Todd Nicholson, chief marketing officer of Industrial Defender, says there is growing demand for system security solutions and training in the Middle East as although the stringent compliance standards in North America are not yet present everywhere, a lot of customers are now following US standards anyway. “They don’t need the standards but they are using them as a benchmark for best practice and for training staff,” he adds.

In the MENA region, Paramount, a provider of products and services for securing the information assets of businesses, recently floated a new business division for SCADA and process control security and has signed a partnership agreement with Industrial Defender.

Paramount CEO Pramchand Kurup says: “The key criteria when protecting data networks is to ensure that it is simple to implement, that it is scaleable, that it is product network agnostic so that it can work with ABB, Siemens or whatever. Once people realise the risk then things will start moving. It’s like the chief security officer at Bank of America said: ‘I think I’m an important person because my CEO worries about nine different things every day and I’m there on at least five of them.”
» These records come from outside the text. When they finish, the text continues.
-- ==== Sys2Proof/Machine/Reliability.lean ====
section
/-! DEFINITION. Errors and their containment (23_reliability R420-R423), the registers of the reliability block with a step of their own
(R427), and link injectors (R429, R430). -/

namespace Sys2Proof.Machine

/-! ### Corrected errors and poison -/

/-- Sets a register of the reliability block. -/
def setRel (s : State) (off : Nat) (v : DWord) : State := { s with rel := s.rel.set off v }

/-- A corrected error adds 1 to CECOUNT (R420). -/
def countCorrected (s : State) : State := setRel s 0x020 (s.rel.read 0x020 + 1)

/-- CORRECTED_ERROR (R420): no other effect is visible. -/
def execCorrectedError (s : State) : Host.Outcome State Fault Refusal := afterStep (countCorrected s)

/-- Whether a granule exists. -/
def granuleThere (s : State) : Granule → Bool
  | .phys g => decide (16 * g < Config.physBytes)
  | .version h p g => (versionIn s h p (g / 8)).isSome
  | .scratch t g => (match s.teams[t]? with | some m => m.phase != .ended && scratchIn m (16 * g) 16 | none => false)
  | .vault core g => decide (core < 112 ∧ 16 * g < 2 ^ 26)
  | .reg w n _ =>
    (match s.waves[w]? with
     | some v => v.phase == .live && (if n < 256 then decide (n < v.nregs) else v.access.isSome && decide (n < 288))
     | none => false)
  | .acc core bay t i q => decide (core < 112 ∧ bay < Config.bays ∧ t < 4 ∧ i < 8 ∧ q < 8)
  | .stage w y k q =>
    (match s.waves[w]? with
     | some v => v.phase == .live && (match v.yarns[y]? with
        | some n => (match n.stages[k]? with | some g => g.st == .filled && decide (16 * q < g.data.length) | none => false)
        | none => false)
     | none => false)
  | .store sq => decide (sq < 2)

/-- Poisons a granule (R421). A media sequencer's control store is lost as a whole, and reloaded after the command that finds it so (R420). -/
def poisonGranule (s : State) (loc : Granule) (src : Nat) : State :=
  match loc with
  | .stage w y k q =>
    modWave s w fun v =>
      let n := v.yarns[y]?.getD Yarn.closed
      { v with yarns := v.yarns.setIfInBounds y { n with stages := n.stages.modify k fun g => { g with marks := (q, src) :: g.marks } } }
  | .store sq => modMedia s sq fun q => { q with lost := true }
  | g => setPoison s g src

/-- The physical line of a granule, 0 for one of another structure (R428). -/
def granuleLine : Granule → Nat
  | .phys g | .version _ _ g => g / 8 * 128
  | _ => 0

/-- The core field of a granule's record (R428). -/
def granuleCore (s : State) : Granule → Nat
  | .scratch t g => (match s.teams[t]? with | some m => coreField (sliceCore m (16 * g)) | none => 0xFF)
  | .vault core _ | .acc core _ _ _ _ => coreField core
  | .reg w _ _ | .stage w _ _ _ => waveCore s w
  | _ => 0xFF

/-- POISON (R421, R428): an uncorrectable error poisons a granule with the code of the structure it arose in. One in a control store poisons no data,
and the model writes no record of it (log 29). -/
def execPoison (loc : Granule) (src : Nat) (s : State) : Host.Outcome State Fault Refusal :=
  if !granuleThere s loc || decide (6 < src) then notNow s
  else
    let t := poisonGranule s loc src
    afterStep (match loc with
      | .store _ => t
      | _ => errRecord t 2 (granuleCore s loc) 0 1 (BitVec.ofNat 64 (granuleLine loc)) (BitVec.ofNat 64 src))

/-! ### Shared structures -/

/-- What befalls a live wave of a struck unit (R423): it restarts its idempotent region (true), or its strands raise UNCORRECTABLE (false), which
aborts an open atomic region with FAULT (R254, R320), and in a handler outside the idempotent region is a double fault (R318). A wave that an
abort alone befell has neither restarted nor trapped (log 29). -/
def strikeWave (s : State) (w detail : Nat) : State × Option Bool :=
  match s.waves[w]? with
  | none => (s, none)
  | some v =>
    let handlers := (v.strands.filter (·.handler)).foldl (fun m t => m ||| t.mask) 0
    match v.idem.filter fun r => decide (r.restarts < 4) && handlers &&& ~~~r.lanes == 0 with
    | some r => (restartIdem s w r, some true)
    | none => (raiseAll (leaveFifo s w v) w .uncorrectable detail, if v.strands.all (inRegion v) then none else some false)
“We need to evengelise,” says Kurup, “utilities in the Middle East are not in any particular hurry to install these systems and it might take some time before the message reaches them. There is a lack of awareness of the risks even though it is something that we should probably have done two years back when SCADA started to become IP based,” says Kurup.
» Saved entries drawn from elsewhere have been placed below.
-- ==== Sys2Proof/Certificates/Slice0/Obligations.lean ====
section
/-! DEFINITION. The statements about the model for the provers, from the spec's numbered rules: what the words and the steps of the machine do,
when they complete, what they leave alone, the encoding, traps, and what every step keeps. -/

open Sys2Proof Sys2Proof.Machine

/-! ### V class: integer words (05 R113 to R126) -/

/-- R118: IADD to INEG write, in each active lane, the value of the table; the VI forms take the sign-extended immediate as b and are
signed (R113, R114). MOD bit 0 is U for IMULH, IMIN and IMAX and SAT for IABS and INEG.

R119: IDP4 adds to D the four products of the bytes of a and b, exactly, each byte and d read by the signedness of MOD bits 0 and 1,
clamped under SAT (MOD bit 2).

R120: the logic words, the shifts by n = b and 0xFF, and the rotation by b and 31, in both forms (R113). -/
def Obligations.IntegerArithmeticResults : Prop :=
  ((∀ x : V3,
     GivesReg (.iadd x) x.d (fun c l => c.src x.sA l + c.src x.sB l)
     ∧ GivesReg (.isub x) x.d (fun c l => c.src x.sA l - c.src x.sB l)
     ∧ GivesReg (.iaddx x) x.d (fun c l => c.src x.sA l + c.src x.sB l + (c.src x.sC l &&& 1))
     ∧ GivesReg (.icry x) x.d (fun c l =>
         if 2 ^ 32 ≤ (c.src x.sA l).toNat + (c.src x.sB l).toNat + (c.src x.sC l &&& 1).toNat then 1 else 0)
     ∧ GivesReg (.imul x) x.d (fun c l => BitVec.ofNat 32 ((c.src x.sA l).toNat * (c.src x.sB l).toNat))
     ∧ GivesReg (.imulh x) x.d (fun c l =>
         if x.c.getLsbD 0 then BitVec.ofNat 32 ((c.src x.sA l).toNat * (c.src x.sB l).toNat / 2 ^ 32)
         else BitVec.ofInt 32 ((c.src x.sA l).toInt * (c.src x.sB l).toInt / 2 ^ 32))
     ∧ GivesReg (.imad x) x.d (fun c l =>
         BitVec.ofNat 32 ((c.src x.sA l).toNat * (c.src x.sB l).toNat + (c.src x.sC l).toNat))
     ∧ GivesReg (.imin x) x.d (fun c l =>
         if x.c.getLsbD 0 then BitVec.ofNat 32 (min (c.src x.sA l).toNat (c.src x.sB l).toNat)
         else BitVec.ofInt 32 (min (c.src x.sA l).toInt (c.src x.sB l).toInt))
     ∧ GivesReg (.imax x) x.d (fun c l =>
         if x.c.getLsbD 0 then BitVec.ofNat 32 (max (c.src x.sA l).toNat (c.src x.sB l).toNat)
         else BitVec.ofInt 32 (max (c.src x.sA l).toInt (c.src x.sB l).toInt))
     ∧ GivesReg (.iabs x) x.d (fun c l =>
         if (c.src x.sA l).toInt = -2 ^ 31 then (if x.c.getLsbD 0 then 0x7FFFFFFF else 0x80000000)
         else BitVec.ofNat 32 (c.src x.sA l).toInt.natAbs)
     ∧ GivesReg (.ineg x) x.d (fun c l =>
         if (c.src x.sA l).toInt = -2 ^ 31 then (if x.c.getLsbD 0 then 0x7FFFFFFF else 0x80000000)
         else BitVec.ofInt 32 (-(c.src x.sA l).toInt)))
   ∧ ∀ y : VI,
     GivesReg (.iaddVi y) y.d (fun c l => c.src y.sA l + y.imm.signExtend 32)
     ∧ GivesReg (.isubVi y) y.d (fun c l => c.src y.sA l - y.imm.signExtend 32)
     ∧ GivesReg (.imulVi y) y.d (fun c l => BitVec.ofInt 32 ((c.src y.sA l).toInt * y.imm.toInt))
     ∧ GivesReg (.imulhVi y) y.d (fun c l => BitVec.ofInt 32 ((c.src y.sA l).toInt * y.imm.toInt / 2 ^ 32))
     ∧ GivesReg (.iminVi y) y.d (fun c l => BitVec.ofInt 32 (min (c.src y.sA l).toInt y.imm.toInt))
     ∧ GivesReg (.imaxVi y) y.d (fun c l => BitVec.ofInt 32 (max (c.src y.sA l).toInt y.imm.toInt)))
  ∧ (∀ x : V3, GivesReg (.idp4 x) x.d fun c l =>
     let sa := x.c.getLsbD 0
     let sb := x.c.getLsbD 1
     let byte := fun (signed : Bool) (v : Word) (k : Nat) =>
       let b : Byte := v.extractLsb' (8 * k) 8
       if signed then b.toInt else (b.toNat : Int)
     let a := c.src x.sA l
     let b := c.src x.sB l
     let d : Int := if sa || sb then (c.src x.sD l).toInt else (c.src x.sD l).toNat
     let sum := d + byte sa a 0 * byte sb b 0 + byte sa a 1 * byte sb b 1 + byte sa a 2 * byte sb b 2 + byte sa a 3 * byte sb b 3
     BitVec.ofInt 32
       (if x.c.getLsbD 2 then
         (if sa || sb then max (-2 ^ 31) (min sum (2 ^ 31 - 1)) else max 0 (min sum (2 ^ 32 - 1)))
       else sum))
  ∧ ((∀ x : V3,
     GivesReg (.and x) x.d (fun c l => c.src x.sA l &&& c.src x.sB l)
     ∧ GivesReg (.or x) x.d (fun c l => c.src x.sA l ||| c.src x.sB l)
     ∧ GivesReg (.xor x) x.d (fun c l => c.src x.sA l ^^^ c.src x.sB l)
     ∧ GivesReg (.andn x) x.d (fun c l => c.src x.sA l &&& ~~~(c.src x.sB l))
     ∧ GivesReg (.not x) x.d (fun c l => ~~~(c.src x.sA l))
     ∧ GivesReg (.shl x) x.d (fun c l =>
         let n := (c.src x.sB l &&& 0xFF).toNat
         if n < 32 then c.src x.sA l <<< n else 0)
     ∧ GivesReg (.shr x) x.d (fun c l =>
         let n := (c.src x.sB l &&& 0xFF).toNat
         if n < 32 then c.src x.sA l >>> n else 0)
     ∧ GivesReg (.sar x) x.d (fun c l =>
         let n := (c.src x.sB l &&& 0xFF).toNat
         if n < 32 then BitVec.ofInt 32 ((c.src x.sA l).toInt / 2 ^ n)
         else if (c.src x.sA l).getLsbD 31 then 0xFFFFFFFF else 0)
     ∧ GivesReg (.rotl x) x.d (fun c l =>
         let n := (c.src x.sB l &&& 31).toNat
         (c.src x.sA l <<< n) ||| (c.src x.sA l >>> (32 - n))))
   ∧ ∀ y : VI,
     GivesReg (.andVi y) y.d (fun c l => c.src y.sA l &&& y.imm.signExtend 32)
     ∧ GivesReg (.orVi y) y.d (fun c l => c.src y.sA l ||| y.imm.signExtend 32)
     ∧ GivesReg (.xorVi y) y.d (fun c l => c.src y.sA l ^^^ y.imm.signExtend 32)
     ∧ GivesReg (.andnVi y) y.d (fun c l => c.src y.sA l &&& ~~~(y.imm.signExtend 32 : Word))
     ∧ GivesReg (.shlVi y) y.d (fun c l =>
         let n := (y.imm &&& 0xFF).toNat
         if n < 32 then c.src y.sA l <<< n else 0)
     ∧ GivesReg (.shrVi y) y.d (fun c l =>
         let n := (y.imm &&& 0xFF).toNat
         if n < 32 then c.src y.sA l >>> n else 0)
     ∧ GivesReg (.sarVi y) y.d (fun c l =>
         let n := (y.imm &&& 0xFF).toNat
         if n < 32 then BitVec.ofInt 32 ((c.src y.sA l).toInt / 2 ^ n)
         else if (c.src y.sA l).getLsbD 31 then 0xFFFFFFFF else 0)
     ∧ GivesReg (.rotlVi y) y.d (fun c l =>
         let n := (y.imm &&& 31).toNat
         (c.src y.sA l <<< n) ||| (c.src y.sA l >>> (32 - n))))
But Kurup believes that local utilities will eventually start to recognise the need to protect their networks with utilities in Kuwait, Bahrain, Abu Dhabi, Oman and Saudi Arabia the most likely buyers of security systems.

Protecting the GCC

Dr Rocky Termanini is the Dubai-based vice president for technology at MERIT International Security Consulting of the US says: “Most of the sub-stations in the region are vulnerable because they are running older generations systems that have holes in them like Swiss cheese, such as Microsoft NT. If you can knock out a sub-station the impact will cascade and bring a major part of the utility network down for six or seven hours. The aim of a hacker is to bring about a DDOS (distributed denial of service) that could bring a sub-station to its knees. Similarly a cyber attack on water infrastructure would cause widespread panic and chaos in the UAE,” says Termanini.
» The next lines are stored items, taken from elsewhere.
-- ==== Sys2Proof/Laws/Issue.lean ====
section
/-! SUPPORT. What issuing a word answers, said once: the spec lemma of `issue` that every completion goes through. -/

namespace Sys2Proof.Laws

open Sys2Proof Sys2Proof.Machine

/-- Prepending no element. -/
theorem maskOfList_nil : maskOfList [] = 0 := by decide

/-- Taking no lane away. -/
theorem mask_and_not_zero (m : Mask) : m &&& ~~~0 = m := by
  rw [show (~~~0 : Mask) = BitVec.allOnes 8 from rfl, BitVec.and_allOnes]

/-- No lane stopped: the strand, or the access thread, goes on. -/
theorem splitStops_none (v : Wave) (c : Ctx) (n : Nat) :
    splitStops v c Stops.none n =
      if c.acc then v.modThread 8 Strand.advance else v.modThread c.n fun t => { t with mask := c.ex }.advance := by
  simp only [splitStops, Stops.none, List.map_nil, maskOfList_nil, mask_and_not_zero]
  split
  · rfl
  · simp [Wave.addStrands]

/-- No fault leaves a CONSUMED record. -/
theorem consumedRecords_nil (s : State) (c : Ctx) (m : Mask) : consumedRecords s c m [] = s := rfl

/-- No fault restarts an idempotent region. -/
theorem idemLanes_nil (c : Ctx) : idemLanes c [] = 0 := by
  unfold idemLanes
  split
  · split
    · rfl
    · simp [maskOfList_nil]
  · rfl

/-- Outside an atomic region a word that is done in every lane concludes with its strand gone on. -/
theorem finishDone_ok {s t : State} {c : Ctx} {i : Instr} (h : c.region = none) :
    finishDone s t c i Stops.none = .next (wordDone c i t) := by
  simp only [finishDone, h, Stops.none, idemLanes_nil, consumedRecords_nil, List.map_nil, maskOfList_nil, List.filter_nil]
  simp only [List.any_nil, Bool.and_false, Bool.false_eq_true, ↓reduceIte, BitVec.or_self, mask_and_not_zero, conclude, wordDone]
  have hg : (fun v : Wave => if v.phase = .live then
        splitStops v c { faults := [], migr := [], holds := 0 } (clearRegPoison t c i).progress else v) = c.goesOn := by
    funext v
    simp only [Ctx.goesOn]
    split
    · exact splitStops_none v c _
    · rfl
  rw [hg]
  split <;> rfl

/-- The lowest active lane of a context. -/
theorem lo_of_ctxOf {s : State} {c : Ctx} {i : Instr} (h : ctxOf s i = some c) : c.lo = (lowest c.act).getD 0 := by
  simp only [ctxOf] at h
  split at h
  · cases h
  · split at h
    · cases h
    · split at h
      · cases h
      · split at h
        · simp only [Option.some.injEq] at h
          rw [← h]
        · cases h

/-- The number of a context's strand. -/
theorem num_of_ctxOf {s : State} {c : Ctx} {i : Instr} (h : ctxOf s i = some c) : c.acc = (c.n == 8) ∧ c.ex = c.st.mask ∧ c.pc = c.st.wordPc := by
  simp only [ctxOf] at h
  split at h
  · cases h
  · split at h
    · cases h
    · split at h
      · cases h
      · split at h
        · simp only [Option.some.injEq] at h
          subst h
          exact ⟨rfl, rfl, rfl⟩
        · cases h

/-- The context of a word that runs. -/
theorem ctxOf_of_runs {s : State} {c : Ctx} {i : Instr} (h : runs s c i = true) : ctxOf s i = some c := by
  simp only [runs, Bool.and_eq_true, beq_iff_eq] at h
  exact h.1.1.1.1.1.1.1.1.1

/-- A word that runs is in no atomic region. -/
theorem region_of_runs {s : State} {c : Ctx} {i : Instr} (h : runs s c i = true) : c.region = none := by
  simp only [runs, Bool.and_eq_true, Option.isNone_iff_eq_none] at h
  exact h.1.1.2

/-- Outside an atomic region no predicate concretises. -/
theorem concretePred_none (s : State) {c : Ctx} (i : Instr) (h : c.region = none) : concretePred s c i = s := by
  simp [concretePred, h]

/-- A word that runs to its end answers what becomes of its body's answer. -/
theorem issue_finish {s : State} {c : Ctx} {i : Instr} {body : State → Ctx → Res} (h : runs s c i = true) :
    issue s i body = finish (wakeBanks s c i) c i (body (wakeBanks s c i) c) := by
  have hp := concretePred_none s i (region_of_runs h)
  simp only [runs, Bool.and_eq_true, beq_iff_eq, Bool.or_eq_true, Bool.not_eq_true', bne_iff_ne, ne_eq, Option.isNone_iff_eq_none,
    List.isEmpty_iff] at h
  obtain ⟨⟨⟨⟨⟨⟨⟨⟨⟨h1, h2⟩, h3⟩, h4⟩, h5⟩, h6⟩, h7⟩, h8⟩, h9⟩, h10⟩ := h
  have e1 : ((c.acc && !accessOk i) || (handlerWord i && !c.st.handler)) = false := by
    rcases h2 with h | h <;> rcases h3 with h' | h' <;> simp [h, h']
  simp only [issue, h1, issueIn, e1, h4, h5, h6, h7, h8, h9, h10, hp, Bool.false_eq_true, ↓reduceIte, Bool.not_true, Bool.or_self,
    Option.isSome_none, Bool.false_and]

/-- A word that runs to its end and answers `.ok`: the next state is that of its effects. -/
theorem issue_runs {s t : State} {c : Ctx} {i : Instr} {body : State → Ctx → Res} (h : runs s c i = true)
    (hb : body (wakeBanks s c i) c = .ok t) : issue s i body = .next (wordDone c i t) := by
  rw [issue_finish h, hb]
  exact finishDone_ok (region_of_runs h)

/-- A word that runs to its end and moves its strand itself. -/
theorem issue_moved {s t : State} {c : Ctx} {i : Instr} {body : State → Ctx → Res} (h : runs s c i = true)
    (hb : body (wakeBanks s c i) c = .moved t) : issue s i body = .next (strandMoved c t) := by
  rw [issue_finish h, hb]
  rfl

/-- A word of an open atomic region answers what becomes of its body's answer. -/
theorem issue_finish_region {s : State} {c : Ctx} {i : Instr} {r : Region} {body : State → Ctx → Res}
    (h : runsInRegion s c i r = true) (ha : accessOk i = true ∨ c.acc = false) (hd : divergent c i = false)
    (hh : handlerWord i = false) :
    issue s i body = finish (wakeBanks (concretePred s c i) c i) c i (body (wakeBanks (concretePred s c i) c i) c) := by
  simp only [runsInRegion, Bool.and_eq_true, beq_iff_eq, Bool.not_eq_true', bne_iff_ne, ne_eq, List.isEmpty_iff] at h
  obtain ⟨⟨⟨⟨⟨⟨⟨h1, h4⟩, h5⟩, h7⟩, h8⟩, h9⟩, h11⟩, h10⟩ := h
  have e1 : ((c.acc && !accessOk i) || (handlerWord i && !c.st.handler)) = false := by
    rcases ha with h | h <;> simp [h, hh]
  simp only [issue, h1, issueIn, holdsNow, e1, h4, h5, hd, h7, h8, h9, h10, h11, Bool.false_eq_true, ↓reduceIte, Bool.not_true, Bool.or_self,
    Option.isSome_some, Bool.false_and, Option.isNone_some, Bool.and_false]

/-- A word of an atomic region that is done in every lane. -/
theorem finishDone_region {s t : State} {c : Ctx} {i : Instr} {r : Region} (h : c.region = some r) :
    finishDone s t c i Stops.none = .next (wordDoneIn c i r t) := by
  simp only [finishDone, h, Stops.none, ne_eq, not_true_eq_false, ↓reduceIte]
  rfl

/-- A meaning that is one issue whose body answers `.ok`. -/
theorem gives_of {i : Instr} {body : State → Ctx → Res} {eff : State → Ctx → State} (he : ∀ s, exec i s = issue s i body)
    (hb : ∀ u c, body u c = .ok (eff u c)) : Gives i eff := fun s c h => by
  rw [he]
  exact issue_runs h (hb _ _)

/-- The same under a premise. -/
theorem givesIf_of {i : Instr} {body : State → Ctx → Res} {pre : State → Ctx → Prop} {eff : State → Ctx → State}
    (he : ∀ s, exec i s = issue s i body) (hb : ∀ u c, pre u c → body u c = .ok (eff u c)) : GivesIf i pre eff := fun s c h hp => by
  rw [he]
  exact issue_runs h (hb _ _ hp)

/-- The same where the body reads that no atomic region is open. -/
theorem givesIf_of_noRegion {i : Instr} {body : State → Ctx → Res} {pre : State → Ctx → Prop} {eff : State → Ctx → State}
    (he : ∀ s, exec i s = issue s i body) (hb : ∀ u c, c.region = none → pre u c → body u c = .ok (eff u c)) : GivesIf i pre eff :=
  fun s c h hp => by
    rw [he]
    exact issue_runs h (hb _ _ (region_of_runs h) hp)

/-- A meaning that is one issue whose body stops lanes and does nothing. -/
theorem raisesIf_of {i : Instr} {body : State → Ctx → Res} {pre : State → Ctx → Prop} {stops : Ctx → Stops}
    (he : ∀ s, exec i s = issue s i body) (hb : ∀ u c, c.region = none → pre u c → body u c = .done u (stops c)) : RaisesIf i pre stops :=
  fun s c h hp => by
    rw [he, issue_finish h, hb _ _ (region_of_runs h) hp]
    rfl

/-- A meaning that is one issue whose body moves its strand. -/
theorem moves_of {i : Instr} {body : State → Ctx → Res} {pre : State → Ctx → Prop} {eff : State → Ctx → State}
    (he : ∀ s, exec i s = issue s i body) (hb : ∀ u c, c.region = none → pre u c → body u c = .moved (eff u c)) : Moves i pre eff :=
  fun s c h hp => by
    rw [he]
    exact issue_moved h (hb _ _ (region_of_runs h) hp)

end Sys2Proof.Laws
end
“This will cause a major problem for hospitals, traffic lights, power, ATM’s, air con and cause widespread panic in the country. The UAE has a lot of jealous enemies and people are certainly going to try that,” he adds.

Termanini says he plans a series of meetings with senior government officials in the UAE to highlight the scale of the danger, “It is necessary to put an early warning predictions system in place, a national grid that is able to track penetration, as the damage from an attack could be minimised if an attack on a sub-station could trigger other satellite systems to shut down or to do something else quickly. As things stand, an attack on one substation could potentially threaten the entire network. The problem is that I don’t think anyone is really imagining what the consequences could be at the moment,” says Termanini.

Termanini says that the cost of putting an early-warning system in place could be high. “It can be done in stages but it would cost around US $3 billion for a complete early warning system to protect the energy infrastructure in the UAE.”

There is a tremendous technological stampede going on at the moment but the security has not yet caught up with it,” he adds.